Tuesday, May 30, 2017

JRO's #77: La Moustache (Emmanuel Carrère, 2005)

Director: Emmanuel Carrère
Writers: Jérôme Beaujour, Emmanuel Carrère (novel), Emmanuel Carrère (screenplay)
Stars: Vincent Lindon, Emmanuelle Devos, Mathieu Amalric
Release Date: 15 May 2005 (Cannes Film Festival)

IMDb SynopsisMarc is sitting in his bath one morning and asks his wife, "how would you feel if I shaved off my mustache?" She doesn't think it's a great idea, for the 15 years they've been married, ... (that's from the plot summary and not the synopsis, but it appears at the top of the page cut off like that. IMDb is weird. I just learned that all of these IMDb summaries and synopses are user-submitted. The one for this movie is incredibly long; I don't think that the writer knew what 'synopsis' meant! http://www.imdb.com/title/tt0428856/synopsis?ref_=ttpl_pl_syn. I think that IMDb usually automatically picks whatever is briefest. In this case, there was nothing brief!)

First Time
Late May or very early June, 2009. I posted about it in the early pre-Howard days of CR5FC: http://chasingpictures.blogspot.com/2009/06/two-close-shaves.html
We were living off-grid all that summer. No electricity meant no moving pictures. About a month into this movie exile, my mother gave me a portable DVD player/screen combo (7" screen, I think) and I was back in film club business. I still didn't watch that much, but I could charge the device at work during the day and get about 2.5 hours of tiny viewing pleasure at night.

Why it's on the List
Well, sometimes I have facial hair (a lot of it), and sometimes I do not.

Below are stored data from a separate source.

-- ==== Sys2Proof/Laws/State.lean ====
section
/-! SUPPORT. What each update of a group of registers leaves in each group, so that no proof unfolds a record update. -/

namespace Sys2Proof.Machine

/-! ### After `State.setBr` -/

@[simp] theorem State.setBr_br (s : State) (x : BitReader) : (s.setBr x).br = x := rfl
@[simp] theorem State.setBr_bi (s : State) (x : BitReader) : (s.setBr x).bi = s.bi := rfl
@[simp] theorem State.setBr_seq (s : State) (x : BitReader) : (s.setBr x).seq = s.seq := rfl
@[simp] theorem State.setBr_cfg (s : State) (x : BitReader) : (s.setBr x).cfg = s.cfg := rfl
@[simp] theorem State.setBr_fr (s : State) (x : BitReader) : (s.setBr x).fr = s.fr := rfl
@[simp] theorem State.setBr_tc (s : State) (x : BitReader) : (s.setBr x).tc = s.tc := rfl
@[simp] theorem State.setBr_ch (s : State) (x : BitReader) : (s.setBr x).ch = s.ch := rfl
@[simp] theorem State.setBr_pg (s : State) (x : BitReader) : (s.setBr x).pg = s.pg := rfl
@[simp] theorem State.setBr_ac3m (s : State) (x : BitReader) : (s.setBr x).ac3m = s.ac3m := rfl
@[simp] theorem State.setBr_ac3x (s : State) (x : BitReader) : (s.setBr x).ac3x = s.ac3x := rfl
@[simp] theorem State.setBr_cont (s : State) (x : BitReader) : (s.setBr x).cont = s.cont := rfl
@[simp] theorem State.setBr_desc (s : State) (x : BitReader) : (s.setBr x).desc = s.desc := rfl
@[simp] theorem State.setBr_src (s : State) (x : BitReader) : (s.setBr x).src = s.src := rfl
@[simp] theorem State.setBr_ev (s : State) (x : BitReader) : (s.setBr x).ev = s.ev := rfl
@[simp] theorem State.setBr_port (s : State) (x : BitReader) : (s.setBr x).port = s.port := rfl
@[simp] theorem State.setBr_ret (s : State) (x : BitReader) : (s.setBr x).ret = s.ret := rfl
@[simp] theorem State.setBr_lastErr (s : State) (x : BitReader) : (s.setBr x).lastErr = s.lastErr := rfl
@[simp] theorem State.setBr_pd (s : State) (x : BitReader) : (s.setBr x).pd = s.pd := rfl
@[simp] theorem State.setBr_par (s : State) (x : BitReader) : (s.setBr x).par = s.par := rfl
@[simp] theorem State.setBr_setBr (s : State) (x y : BitReader) : (s.setBr x).setBr y = s.setBr y := rfl
@[simp] theorem State.setBr_same (s : State) : s.setBr s.br = s := rfl

/-! ### After `State.setBi` -/

@[simp] theorem State.setBi_br (s : State) (x : BurstInfo) : (s.setBi x).br = s.br := rfl
@[simp] theorem State.setBi_bi (s : State) (x : BurstInfo) : (s.setBi x).bi = x := rfl
@[simp] theorem State.setBi_seq (s : State) (x : BurstInfo) : (s.setBi x).seq = s.seq := rfl
@[simp] theorem State.setBi_cfg (s : State) (x : BurstInfo) : (s.setBi x).cfg = s.cfg := rfl
@[simp] theorem State.setBi_fr (s : State) (x : BurstInfo) : (s.setBi x).fr = s.fr := rfl
@[simp] theorem State.setBi_tc (s : State) (x : BurstInfo) : (s.setBi x).tc = s.tc := rfl
@[simp] theorem State.setBi_ch (s : State) (x : BurstInfo) : (s.setBi x).ch = s.ch := rfl
@[simp] theorem State.setBi_pg (s : State) (x : BurstInfo) : (s.setBi x).pg = s.pg := rfl
@[simp] theorem State.setBi_ac3m (s : State) (x : BurstInfo) : (s.setBi x).ac3m = s.ac3m := rfl
@[simp] theorem State.setBi_ac3x (s : State) (x : BurstInfo) : (s.setBi x).ac3x = s.ac3x := rfl
@[simp] theorem State.setBi_cont (s : State) (x : BurstInfo) : (s.setBi x).cont = s.cont := rfl
@[simp] theorem State.setBi_desc (s : State) (x : BurstInfo) : (s.setBi x).desc = s.desc := rfl
@[simp] theorem State.setBi_src (s : State) (x : BurstInfo) : (s.setBi x).src = s.src := rfl
@[simp] theorem State.setBi_ev (s : State) (x : BurstInfo) : (s.setBi x).ev = s.ev := rfl
@[simp] theorem State.setBi_port (s : State) (x : BurstInfo) : (s.setBi x).port = s.port := rfl
@[simp] theorem State.setBi_ret (s : State) (x : BurstInfo) : (s.setBi x).ret = s.ret := rfl
@[simp] theorem State.setBi_lastErr (s : State) (x : BurstInfo) : (s.setBi x).lastErr = s.lastErr := rfl
@[simp] theorem State.setBi_pd (s : State) (x : BurstInfo) : (s.setBi x).pd = s.pd := rfl
@[simp] theorem State.setBi_par (s : State) (x : BurstInfo) : (s.setBi x).par = s.par := rfl
@[simp] theorem State.setBi_setBi (s : State) (x y : BurstInfo) : (s.setBi x).setBi y = s.setBi y := rfl
@[simp] theorem State.setBi_same (s : State) : s.setBi s.bi = s := rfl

/-! ### After `State.setSeq` -/

@[simp] theorem State.setSeq_br (s : State) (x : Sequencer) : (s.setSeq x).br = s.br := rfl
@[simp] theorem State.setSeq_bi (s : State) (x : Sequencer) : (s.setSeq x).bi = s.bi := rfl
@[simp] theorem State.setSeq_seq (s : State) (x : Sequencer) : (s.setSeq x).seq = x := rfl
@[simp] theorem State.setSeq_cfg (s : State) (x : Sequencer) : (s.setSeq x).cfg = s.cfg := rfl
@[simp] theorem State.setSeq_fr (s : State) (x : Sequencer) : (s.setSeq x).fr = s.fr := rfl
@[simp] theorem State.setSeq_tc (s : State) (x : Sequencer) : (s.setSeq x).tc = s.tc := rfl
@[simp] theorem State.setSeq_ch (s : State) (x : Sequencer) : (s.setSeq x).ch = s.ch := rfl
@[simp] theorem State.setSeq_pg (s : State) (x : Sequencer) : (s.setSeq x).pg = s.pg := rfl
@[simp] theorem State.setSeq_ac3m (s : State) (x : Sequencer) : (s.setSeq x).ac3m = s.ac3m := rfl
@[simp] theorem State.setSeq_ac3x (s : State) (x : Sequencer) : (s.setSeq x).ac3x = s.ac3x := rfl
@[simp] theorem State.setSeq_cont (s : State) (x : Sequencer) : (s.setSeq x).cont = s.cont := rfl
@[simp] theorem State.setSeq_desc (s : State) (x : Sequencer) : (s.setSeq x).desc = s.desc := rfl
@[simp] theorem State.setSeq_src (s : State) (x : Sequencer) : (s.setSeq x).src = s.src := rfl
@[simp] theorem State.setSeq_ev (s : State) (x : Sequencer) : (s.setSeq x).ev = s.ev := rfl
@[simp] theorem State.setSeq_port (s : State) (x : Sequencer) : (s.setSeq x).port = s.port := rfl
@[simp] theorem State.setSeq_ret (s : State) (x : Sequencer) : (s.setSeq x).ret = s.ret := rfl
@[simp] theorem State.setSeq_lastErr (s : State) (x : Sequencer) : (s.setSeq x).lastErr = s.lastErr := rfl
@[simp] theorem State.setSeq_pd (s : State) (x : Sequencer) : (s.setSeq x).pd = s.pd := rfl
@[simp] theorem State.setSeq_par (s : State) (x : Sequencer) : (s.setSeq x).par = s.par := rfl
@[simp] theorem State.setSeq_setSeq (s : State) (x y : Sequencer) : (s.setSeq x).setSeq y = s.setSeq y := rfl
@[simp] theorem State.setSeq_same (s : State) : s.setSeq s.seq = s := rfl

/-! ### After `State.setCfg` -/

@[simp] theorem State.setCfg_br (s : State) (x : CfgRegs) : (s.setCfg x).br = s.br := rfl
@[simp] theorem State.setCfg_bi (s : State) (x : CfgRegs) : (s.setCfg x).bi = s.bi := rfl
@[simp] theorem State.setCfg_seq (s : State) (x : CfgRegs) : (s.setCfg x).seq = s.seq := rfl
@[simp] theorem State.setCfg_cfg (s : State) (x : CfgRegs) : (s.setCfg x).cfg = x := rfl
@[simp] theorem State.setCfg_fr (s : State) (x : CfgRegs) : (s.setCfg x).fr = s.fr := rfl
@[simp] theorem State.setCfg_tc (s : State) (x : CfgRegs) : (s.setCfg x).tc = s.tc := rfl
@[simp] theorem State.setCfg_ch (s : State) (x : CfgRegs) : (s.setCfg x).ch = s.ch := rfl
@[simp] theorem State.setCfg_pg (s : State) (x : CfgRegs) : (s.setCfg x).pg = s.pg := rfl
@[simp] theorem State.setCfg_ac3m (s : State) (x : CfgRegs) : (s.setCfg x).ac3m = s.ac3m := rfl
@[simp] theorem State.setCfg_ac3x (s : State) (x : CfgRegs) : (s.setCfg x).ac3x = s.ac3x := rfl
@[simp] theorem State.setCfg_cont (s : State) (x : CfgRegs) : (s.setCfg x).cont = s.cont := rfl
@[simp] theorem State.setCfg_desc (s : State) (x : CfgRegs) : (s.setCfg x).desc = s.desc := rfl
@[simp] theorem State.setCfg_src (s : State) (x : CfgRegs) : (s.setCfg x).src = s.src := rfl
@[simp] theorem State.setCfg_ev (s : State) (x : CfgRegs) : (s.setCfg x).ev = s.ev := rfl
@[simp] theorem State.setCfg_port (s : State) (x : CfgRegs) : (s.setCfg x).port = s.port := rfl
@[simp] theorem State.setCfg_ret (s : State) (x : CfgRegs) : (s.setCfg x).ret = s.ret := rfl
@[simp] theorem State.setCfg_lastErr (s : State) (x : CfgRegs) : (s.setCfg x).lastErr = s.lastErr := rfl
@[simp] theorem State.setCfg_pd (s : State) (x : CfgRegs) : (s.setCfg x).pd = s.pd := rfl
@[simp] theorem State.setCfg_par (s : State) (x : CfgRegs) : (s.setCfg x).par = s.par := rfl
@[simp] theorem State.setCfg_setCfg (s : State) (x y : CfgRegs) : (s.setCfg x).setCfg y = s.setCfg y := rfl
@[simp] theorem State.setCfg_same (s : State) : s.setCfg s.cfg = s := rfl

/-! ### After `State.setFr` -/

@[simp] theorem State.setFr_br (s : State) (x : FrameRegs) : (s.setFr x).br = s.br := rfl
@[simp] theorem State.setFr_bi (s : State) (x : FrameRegs) : (s.setFr x).bi = s.bi := rfl
@[simp] theorem State.setFr_seq (s : State) (x : FrameRegs) : (s.setFr x).seq = s.seq := rfl
@[simp] theorem State.setFr_cfg (s : State) (x : FrameRegs) : (s.setFr x).cfg = s.cfg := rfl
@[simp] theorem State.setFr_fr (s : State) (x : FrameRegs) : (s.setFr x).fr = x := rfl
@[simp] theorem State.setFr_tc (s : State) (x : FrameRegs) : (s.setFr x).tc = s.tc := rfl
@[simp] theorem State.setFr_ch (s : State) (x : FrameRegs) : (s.setFr x).ch = s.ch := rfl
@[simp] theorem State.setFr_pg (s : State) (x : FrameRegs) : (s.setFr x).pg = s.pg := rfl
@[simp] theorem State.setFr_ac3m (s : State) (x : FrameRegs) : (s.setFr x).ac3m = s.ac3m := rfl
@[simp] theorem State.setFr_ac3x (s : State) (x : FrameRegs) : (s.setFr x).ac3x = s.ac3x := rfl
@[simp] theorem State.setFr_cont (s : State) (x : FrameRegs) : (s.setFr x).cont = s.cont := rfl
@[simp] theorem State.setFr_desc (s : State) (x : FrameRegs) : (s.setFr x).desc = s.desc := rfl
@[simp] theorem State.setFr_src (s : State) (x : FrameRegs) : (s.setFr x).src = s.src := rfl
@[simp] theorem State.setFr_ev (s : State) (x : FrameRegs) : (s.setFr x).ev = s.ev := rfl
@[simp] theorem State.setFr_port (s : State) (x : FrameRegs) : (s.setFr x).port = s.port := rfl
@[simp] theorem State.setFr_ret (s : State) (x : FrameRegs) : (s.setFr x).ret = s.ret := rfl
@[simp] theorem State.setFr_lastErr (s : State) (x : FrameRegs) : (s.setFr x).lastErr = s.lastErr := rfl
@[simp] theorem State.setFr_pd (s : State) (x : FrameRegs) : (s.setFr x).pd = s.pd := rfl
@[simp] theorem State.setFr_par (s : State) (x : FrameRegs) : (s.setFr x).par = s.par := rfl
@[simp] theorem State.setFr_setFr (s : State) (x y : FrameRegs) : (s.setFr x).setFr y = s.setFr y := rfl
@[simp] theorem State.setFr_same (s : State) : s.setFr s.fr = s := rfl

That's probably reason enough to love a film about a man, his moustache, and the people in his life who deny he ever had one. The film is incredibly hard to write about (see the "synopsis" link above, but don't actually read it) briefly because one wants to (in fact, must) engage with the details in order to make sense of the whole. Any review that goes beyond describing the plot and construction of the film risks becoming more about the reviewer than about the film being reviewed. This is always a "danger" of writing about anything, but certain works invite this more than others.

The basic plot of the film is simple. A man shaves off his moustache. No one notices. All of the important people in his life, including his wife of 15 years, insist that he never had a moustache. Yet he knows he had a moustache: he has his memories, he has photos, he has moustache hair clippings. All of this is developed skillfully into a thrilling exploration of truth, identity, communication, and perspective. 

The plot is thin and rightly so. It may be a frustrating film to many, but I find these real frustrations of the film to be emotionally resonant. These are real frustrations, rarely communicated with such power and directness. Sometimes the surreal can achieve what the real cannot.

The film is visually impressive. I haven't tried it, but I'm pretty sure that the film would work just as well with no dialogue. The dialogue is very good and sometimes very important, but the visual language is impressive enough to carry the film on its own. A recurring visual water metaphor communicates the fluid states of identity and relationships. Water is a symbol of both change and permanence. The actors communicate all of their emotions and frustrations, inner turmoils, through physical looks and actions, without ever hamming it up.

Then there's the music. Philip Glass at his best, used to great effect. https://www.youtube.com/watch?v=rM2KLeoRBGo


Additional Notes/Stats
  • I bought the English translation of the novel(la) and never read it. I probably never will. 
  • This is the only film I've seen Vincent Lindon in. He has 70 acting credits on IMDb. I'm pretty sure I've missed a lot of great performances. I've seen both Amalric and Devos in a few other things, notably both together in A Christmas Tale. Just looking over the filmographies of these three makes me acutely aware of how much contemporary French cinema I am ignorant of.
  • The Seventh Continent is the Haneke film probably in my 101-200 and was considered for the 100 (of course I'm lying about this as we all know that Funny Games is in each of our Top 10s). I bring it up here because the films share a similarity in being "blank slates," very neutrally constructed films that resist interpretation and answers. Ed Gonzalez (one of Brando's favs) wrote about this one: "The film is an unpretentious blank slate—almost totally without point but so unassuming it earns consideration.......The film is scarcely forceful, inviting any and all interpretations but never daring one itself. I'm not sure if this exposes Carrère as a philosopher without a point of view or indicates a refreshing form of art-house charity. Perhaps that's for us to interpret as well." http://www.slantmagazine.com/film/review/la-moustache
  • As a counter to Gonzalez, this essay is a helpful reading of the film, outlining very clear signals/symbols that direct our engagement with the film: http://offscreen.com/view/carreres_la_moustache
  • La Moustache is currently free to watch on Youtube: https://www.youtube.com/watch?v=JlEKa0rBdco

1 comment:

  1. Been meaning to check this one out for a while now. Adding it to my queue.